Responding to numerous 51% attacks on the Ethereum Classic blockchain, ETC Labs said that it’s time to bring regulation to hashpower rental marketplaces, citing the fact that at least two of the attacks were perpetrated by renting hash power through NiceHash — a claim that has been confirmed by both NiceHash and ETC Labs.
ETC Labs CEO Terry Culver also shared with Cointelegraph that according to the information that was provided by CipherTrace, which was hired to investigate the attacks, the attackers used proceeds from the first attack to rent hashpower for the second attack. The latter cost crypto exchange OKEx $5.6 million in damages — the company had to reimburse its users.

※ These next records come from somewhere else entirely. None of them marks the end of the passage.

/-- `k` cells charged to a copy's pool, queue and ingress priority. -/
def State.charge (s : State) (c : Copy) (k : Nat) : State :=
  let s := s.updQueue c.queue (fun q => { q with charged := q.charged + k })
  let s := match c.pool with
    | .minimum => s
    | .shared => s.setFld R.CELL_POOL_SHARED_USED 0 (s.fld R.CELL_POOL_SHARED_USED 0 + k)
    | .headroom => s.setHeadroom c.info.inPort c.pri (s.headroomUsed c.info.inPort c.pri + k)
  if isPort c.info.inPort then
    ({ s with ingressCells := SMap.upd 0 s.ingressCells (8 * c.info.inPort + c.pri) (fun n => n + k) }).xoffCheck
      c.info.inPort c.pri
  else s

/-- The charge of `k` cells of a copy removed. -/
def State.uncharge (s : State) (c : Copy) (k : Nat) : State :=
  let s := s.updQueue c.queue (fun q => { q with charged := q.charged - k })
  let s := match c.pool with
    | .minimum => s
    | .shared => s.setFld R.CELL_POOL_SHARED_USED 0 (s.fld R.CELL_POOL_SHARED_USED 0 - k)
    | .headroom => s.setHeadroom c.info.inPort c.pri (s.headroomUsed c.info.inPort c.pri - k)
  if isPort c.info.inPort then
    ({ s with ingressCells := SMap.upd 0 s.ingressCells (8 * c.info.inPort + c.pri) (fun n => n - k) }).xoffCheck
      c.info.inPort c.pri
  else s

/-- A walk of a copy's chain from a cell, at most `n` cells (R327, R331). `whole` says that `n` is all that the descriptor
counts, so that a chain that goes on is a fault of the chain. -/
def State.walk (copy : Copy) (whole : Bool) : Nat → Nat → Nat → State → State
  | 0, _, _, s => if whole then s.cellCount 3 1 else s
  | n + 1, c, g, s =>
    let next := (s.cell c).next
    let r := s.releaseCell c g
    if (s.cell c).lost then s
    else if !r.1 then r.2
    else
      let s := r.2.uncharge copy 1
      if next = 0xFFFFF then s else State.walk copy whole n next (s.cell next).gen s

/-- A copy of a frame that is still arriving gives up the cells to come (R175). -/
def State.giveUp (s : State) (c : Copy) : State :=
  if c.frame.isNone then s
  else s.updPort c.info.inPort (fun p => { p with arriving := p.arriving.map (fun a => { a with gone := a.gone + 1 }) })

/-- A copy that has sent nothing gives up all its cells. -/
def State.dropCopy (s : State) (c : Copy) : State :=
  (if c.cells = 0 then s else State.walk c c.frame.isNone c.cells c.head c.gen s).giveUp c

/-! ### Pools (R336, R338) -/

/-- ΣMIN: MIN_CELLS of the profiles of the queues of every port that is not Off. -/
def State.sumMinimum (s : State) : Nat :=
  s.livePorts.foldl (fun n p => (s.queuesOf p).foldl (fun n q => n + s.fld R.CELL_PROFILE_MIN_CELLS (s.queue q).profile) n) 0

/-- ΣHR: HEADROOM for every lossless priority of every port that is not Off. -/
def State.sumHeadroom (s : State) : Nat :=
  s.livePorts.foldl (fun n p => n + s.fld R.CELL_PORT_PFC_HEADROOM p * popCount 8 (s.fld R.PORT_PFC_TX_EN p)) 0

/-- SP, the size of the shared pool. -/
def State.sharedSize (s : State) : Nat := cellTotal - s.sumMinimum - s.sumHeadroom - s.quarantine.length

/-- F, the free shared space. -/
def State.sharedFree (s : State) : Nat := s.sharedSize - s.fld R.CELL_POOL_SHARED_USED 0

/-- What R339 decides of a copy: its pool, or the counter of its discard. -/
inductive Admit
  | pool (p : Pool)
  | drop (counter : Nat)
  deriving DecidableEq, Repr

The idea of using a hashpower broker to conduct an attack on a proof-of-work blockchain is not new. For instance, at a recent Unitize virtual conference, there was a panel dedicated to this topic and an earlier attack on Bitcoin Gold was discussed.
In order to learn about NiceHash’s response to the problem, we interviewed the company’s chief marketing officer Andrej Skraba. He told us that while NiceHash’s crypto exchange is a regulated entity and as such follows all proper Know Your Custome or KYC and Anit-Money Laundering procedures or AML, its hash rental business is unregulated and its users are not required to disclose their identity. We asked if the company would consider instituting such procedures in response to the attacks, Skraba responded:
This will depend totally on the European Union, what they will decide in this regard.
He also pointed out that a good analogy for NiceHash would be an Internet Service Provider, or ISP, that simply delivers data packets:
NiceHash can deliver packets of data to mining pools and these packets of data can be described as hash power. <…> So if we really want to be built a truly decentralized world, we cannot impose limitations on this traffic.
He added that it is very difficult for a broker like NiceHash to detect such attacks as they happen. It be even more challenging to prevent them from happening in the first place. Skraba admitted that instituting proper KYC and AML would help reduce the risks. However, in his opinion, it would not solve the issue:
You can always use fake KYC. So it would help, but it would not stop. It would not stop at all.
Currently, ETC’s hashrate stands at 1.4 Th/s. Meanwhile, NiceHash marketplace has almost 10 Th/s available for rental, which is seven times the current amount of hashpower protecting the network.
ETC hashrate. Source: BitcoinCarts.
Skraba said that NiceHash has introduced ETC Labs to their platform. Though they were not previously familiar, ETC Labs now intends to use their services for defensive mining:
We have introduced them to our service because before they were not aware of how NiceHash works. And they have also publicly stated that they will use defensive mining.
The idea behind defensive mining is to use a broker like NiceHash to increase the network’s hashrate in order to make potential attacks prohibitively expensive.
Although regulation may reduce the likelihood of future attacks, this is more of a long-term plan. Not only does it take time for the appropriate legislators and regulators to come up with a proper framework, but in the case of hashpower brokers, it would have to be global to be effective. For example, NiceHash is based in Slovenia. If the local government or the EU enacted a regulatory framework affecting its business, the company could easily relocate to an unregulated jurisdiction. The decentralized and virtual nature of the business makes physical location irrelevant.
Other solutions that are being discussed by the ETC community include a checkpointing system (that would manually prevent future attacks), switching to a different hashing algorithm, and finally, strategic moves like the institution of a decentralized treasury.
Some believe that the last attack was conducted by ETH miners. As the two forks use the same DaggerHashimoto hashing algorithm, and ETH enjoys a considerably higher hashrate, it would be rather easy for ETH miners to attack the less fortunate fork. Tomorrow’s ETC developers’ call will be dedicated to discussing the checkpointing system proposed by IOHK.